### Study material ###

/-- A step that is no reset keeps all three engines, or it has the effect of a command. -/
theorem step_keeps_engines_or_effect {s t : State} (h : step s = .next t)
    (hreset : ∀ rest, s.pending ≠ .reset :: rest)
    (hduring : ∀ c rest, s.pending ≠ .resetDuring c :: rest) :
    (t.a = s.a ∧ t.b = s.b ∧ t.c = s.c) ∨
    (∃ c rest i, s.pending = .command c :: rest ∧ decode s.cfg c = .ok i ∧
      t = effectOf { s with pending := rest, tick := s.tick + 1 } i) := by
  obtain rfl | ⟨e, rest, hp, he⟩ := step_cases h
  · exact Or.inl ⟨rfl, rfl, rfl⟩
  cases e with
  | command c =>
    obtain ⟨st, info, -, rfl⟩ | ⟨i, hd, -, ht⟩ := runCommand_cases he
    · exact Or.inl ⟨rfl, rfl, rfl⟩
    · exact Or.inr ⟨c, rest, i, hp, hd, ht⟩
  | write a bytes => obtain ⟨-, rfl⟩ := hostWrite_next he; exact Or.inl ⟨rfl, rfl, rfl⟩
  | read r => obtain rfl := hostRead_next he; exact Or.inl ⟨rfl, rfl, rfl⟩
  | reset => exact absurd hp (hreset rest)
  | resetDuring c => exact absurd hp (hduring c rest)

/-- Settles O53: a step that is no reset and changes an engine has the effect of a command, and each
engine's registers are in the effect of its own writers only. -/
theorem onlyConstructWipeAndResetWriteEngines :
    Obligations.OnlyConstructWipeAndResetWriteEngines := by
  unfold Obligations.OnlyConstructWipeAndResetWriteEngines
  intro s t h hreset hduring
  obtain ⟨ha, hb, hc⟩ | ⟨c, rest, i, hp, hd, rfl⟩ := step_keeps_engines_or_effect h hreset hduring
  · exact ⟨fun _ => ha, fun _ => hb, fun _ => hc⟩
  refine ⟨fun hn => a_effectOf_of_ne _ ?_, fun hn => b_effectOf_of_ne _ ?_ ?_,
    fun hn => c_effectOf_of_ne _ ?_⟩
  · rintro keyAddr keyLen rfl
    exact hn c rest keyAddr keyLen hp hd
  · rintro keyAddr keyLen rfl
    exact (hn c rest keyAddr keyLen hp).1 hd
  · rintro rfl
    exact (hn c rest 0 0 hp).2 hd
  · rintro keyAddr keyLen blockSize rfl
    exact hn c rest keyAddr keyLen blockSize hp hd

/-! ## What a command does not depend on (10_state.md R21, R29) -/

/-- If a change `f` of the state reaches none of a command's checks and passes through its effect and
through its refusals unread, it passes through the command. -/
theorem exec_of_commutes {f : State → State} {i : Instr} {s s' t : State} (h : exec i s = .next t)
    (hchecks : checksOf s' i = checksOf s i)
    (hanswered : ∀ st info, s'.answered st info = f (s.answered st info))
    (heffect : effectOf s' i = f (effectOf s i)) : exec i s' = .next (f t) := by
  obtain ⟨hpass, rfl⟩ | ⟨c, hfail, -, rfl⟩ := exec_cases h
  · rw [exec_of_checks_pass (hchecks ▸ hpass), heffect]
  · rw [exec_of_firstFailure (hchecks ▸ hfail), hanswered]

theorem exec_withA {i : Instr} {s t : State} (hunit : codeUnit i.code ≠ 1#2)
    (h : exec i s = .next t) (a' : EngineA) :
    exec i { s with a := a' } = .next { t with a := a' } := by
  obtain ⟨hchecks, heffect⟩ : checksOf { s with a := a' } i = checksOf s i ∧
      effectOf { s with a := a' } i = { effectOf s i with a := a' } := by
    cases i with
    | aConstruct | aBlocksize | aEncrypt | aDecrypt => simp [Instr.code, codeUnit] at hunit
    | _ => exact ⟨rfl, rfl⟩
  exact exec_of_commutes (f := fun u => { u with a := a' }) h hchecks (fun _ _ => rfl) heffect

theorem exec_withB {i : Instr} {s t : State} (hunit : codeUnit i.code ≠ 2#2)
    (h : exec i s = .next t) (b' : EngineB) :
    exec i { s with b := b' } = .next { t with b := b' } := by
  obtain ⟨hchecks, heffect⟩ : checksOf { s with b := b' } i = checksOf s i ∧
      effectOf { s with b := b' } i = { effectOf s i with b := b' } := by
    cases i with
    | bConstruct | bBlocksize | bEncrypt | bDecrypt | bWipe => simp [Instr.code, codeUnit] at hunit
    | _ => exact ⟨rfl, rfl⟩
  exact exec_of_commutes (f := fun u => { u with b := b' }) h hchecks (fun _ _ => rfl) heffect

theorem exec_withC {i : Instr} {s t : State} (hunit : codeUnit i.code ≠ 3#2)
    (h : exec i s = .next t) (c' : EngineC) :
    exec i { s with c := c' } = .next { t with c := c' } := by
  obtain ⟨hchecks, heffect⟩ : checksOf { s with c := c' } i = checksOf s i ∧
      effectOf { s with c := c' } i = { effectOf s i with c := c' } := by
    cases i with
    | cConstruct | cBlocksize | cEncrypt | cDecrypt => simp [Instr.code, codeUnit] at hunit
    | _ => exact ⟨rfl, rfl⟩
  exact exec_of_commutes (f := fun u => { u with c := c' }) h hchecks (fun _ _ => rfl) heffect

theorem exec_unique {i : Instr} {s t u : State} (ht : exec i s = .next t) (hu : exec i s = .next u) :
    t = u := Host.Outcome.next.inj (ht.symm.trans hu)

/-- Settles O51: other registers in an engine the code does not select pass through the command. That the
command keeps them is the case where they are the engine's own: its one next state is then also the one
with those registers put back. -/
theorem enginesAreIsolated : Obligations.EnginesAreIsolated := by
  unfold Obligations.EnginesAreIsolated
  intro i s t h
  refine ⟨fun hunit => ⟨?_, exec_withA hunit h⟩, fun hunit => ⟨?_, exec_withB hunit h⟩,
    fun hunit => ⟨?_, exec_withC hunit h⟩⟩
  · rw [exec_unique h (exec_withA hunit h s.a)]
  · rw [exec_unique h (exec_withB hunit h s.b)]
  · rw [exec_unique h (exec_withC hunit h s.c)]

/-- Settles O52: no check reads the completion registers, and every completion writes all four. -/
theorem previousCompletionIsNeverRead : Obligations.PreviousCompletionIsNeverRead := by
  unfold Obligations.PreviousCompletionIsNeverRead
  intro i s status info result wordsOut
  rw [exec_eq_outcomeOf i s]
  refine exec_of_commutes (f := id) (exec_eq_outcomeOf i s) ?_ (fun _ _ => rfl) ?_
  · cases i <;> rfl
  · cases i <;> rfl

/-! ## The key bytes and the key words (10_state.md R25) -/

theorem flatten_memReadKey (m : Memory) (a : Nat) :
    ((memReadKey m a).toList.map Quad.toList).flatten = memRead m a 16 := rfl

theorem toNat_beDecode (q : Quad Byte) :
    (beDecode q).toNat
      = q.x0.toNat * 2 ^ 24 + q.x1.toNat * 2 ^ 16 + q.x2.toNat * 2 ^ 8 + q.x3.toNat := by
  have happend : ∀ {n : Nat} (x : BitVec n) (y : Byte), (x ++ y).toNat = x.toNat * 2 ^ 8 + y.toNat := by
    intro n x y
    rw [BitVec.toNat_append, ← Nat.shiftLeft_add_eq_or_of_lt y.isLt, Nat.shiftLeft_eq]
  unfold beDecode
  rw [happend, happend, happend]
  omega

theorem get_keyWords_memReadKey (m : Memory) (a : Nat) {i : Nat} (h : i < 4) :
    (keyWords (memReadKey m a)).get (BitVec.ofNat 2 i) = beDecode (memReadQuad m (a + 4 * i)) := by
  interval_cases i <;> rfl

/-- Settles O19: key word `i` decodes the group at `a + 4i`, and the four groups in order are the sixteen
bytes at `a`. -/
theorem keyWordsComeFromKeyBytesInOrder : Obligations.KeyWordsComeFromKeyBytesInOrder := by
  unfold Obligations.KeyWordsComeFromKeyBytesInOrder
  intro m a i hi
  refine ⟨?_, flatten_memReadKey m a⟩
  rw [get_keyWords_memReadKey m a hi, toNat_beDecode]
  rfl

/-! ## The invariant (10_state.md R23, R24, R29; 20_memory.md R50; 30_encoding.md R75) -/

/-- The parts of `State.inv` by name. -/
structure State.Invariant (s : State) : Prop where
  cfg : s.cfg.wf = true
  a : s.a.inv = true
  b : s.b.inv = true
  c : s.c.inv s.cfg = true
  ports : s.portsInv = true
  memWf : s.mem.wf = true
  memWithin : s.mem.within s.cfg = true

theorem inv_iff (s : State) : s.inv = true ↔ s.Invariant := by
  simp only [State.inv, Bool.and_eq_true]
  constructor
  · rintro ⟨⟨⟨⟨⟨⟨hcfg, ha⟩, hb⟩, hc⟩, hports⟩, hwf⟩, hwithin⟩
    exact ⟨hcfg, ha, hb, hc, hports, hwf, hwithin⟩
  · rintro ⟨hcfg, ha, hb, hc, hports, hwf, hwithin⟩
    exact ⟨⟨⟨⟨⟨⟨hcfg, ha⟩, hb⟩, hc⟩, hports⟩, hwf⟩, hwithin⟩

/-! ### Reset -/

theorem inv_resetCore {s : State} (hcfg : s.cfg.wf = true) (hwf : s.mem.wf = true)
    (hwithin : s.mem.within s.cfg = true) : (resetCore s).Invariant where
  cfg := hcfg
  a := rfl
  b := by rw [resetCore_b]; decide
  c := rfl
  ports := rfl
  memWf := hwf
  memWithin := hwithin

theorem wf_standard : Config.standard.wf = true := by
  simp [Config.wf, Config.standard]

/-- Settles O47: the reset state is what the reset event makes of itself. -/
theorem invariantHoldsAtReset : Obligations.InvariantHoldsAtReset :=
  (inv_iff State.reset).mpr (inv_resetCore (s := State.reset) wf_standard rfl rfl)

/-- Settles O10: each register at its value of 10_state.md R33; the sixteen key bytes are sixteen
zeros. -/
theorem resetStateHoldsTheSpecValues : Obligations.ResetStateHoldsTheSpecValues := by
  unfold Obligations.ResetStateHoldsTheSpecValues
  refine ⟨rfl, rfl, ?_, rfl, rfl, rfl, rfl, rfl, rfl⟩
  intro j hj
  have hbytes : (State.reset.b.kb.toList.map Quad.toList).flatten = List.replicate 16 0 := rfl
  rw [hbytes, List.getElem?_replicate, if_pos hj]

/-! ### The engines -/

@[simp] theorem inv_constructA (key : Quad (Quad Byte)) : (EngineA.construct key).inv = true := rfl

@[simp] theorem inv_constructB (key : Quad (Quad Byte)) : (EngineB.construct key).inv = true := by
  simp [EngineB.inv, EngineB.construct]

/-- Only an engine that has been constructed can be wiped; `B.K` then agrees with the zeros in `B.KB`. -/
theorem inv_wipe {b : EngineB} (hvalid : b.valid = true) : b.wipe.inv = true := by
  have hzero : keyWords zeroKey = ⟨0, 0, 0, 0⟩ := by decide
  simp [EngineB.inv, EngineB.wipe, hvalid, hzero]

###

*Exercise brief*: Say how many lines in the records contain the string "decide". No other text is needed.

*Task response*: 2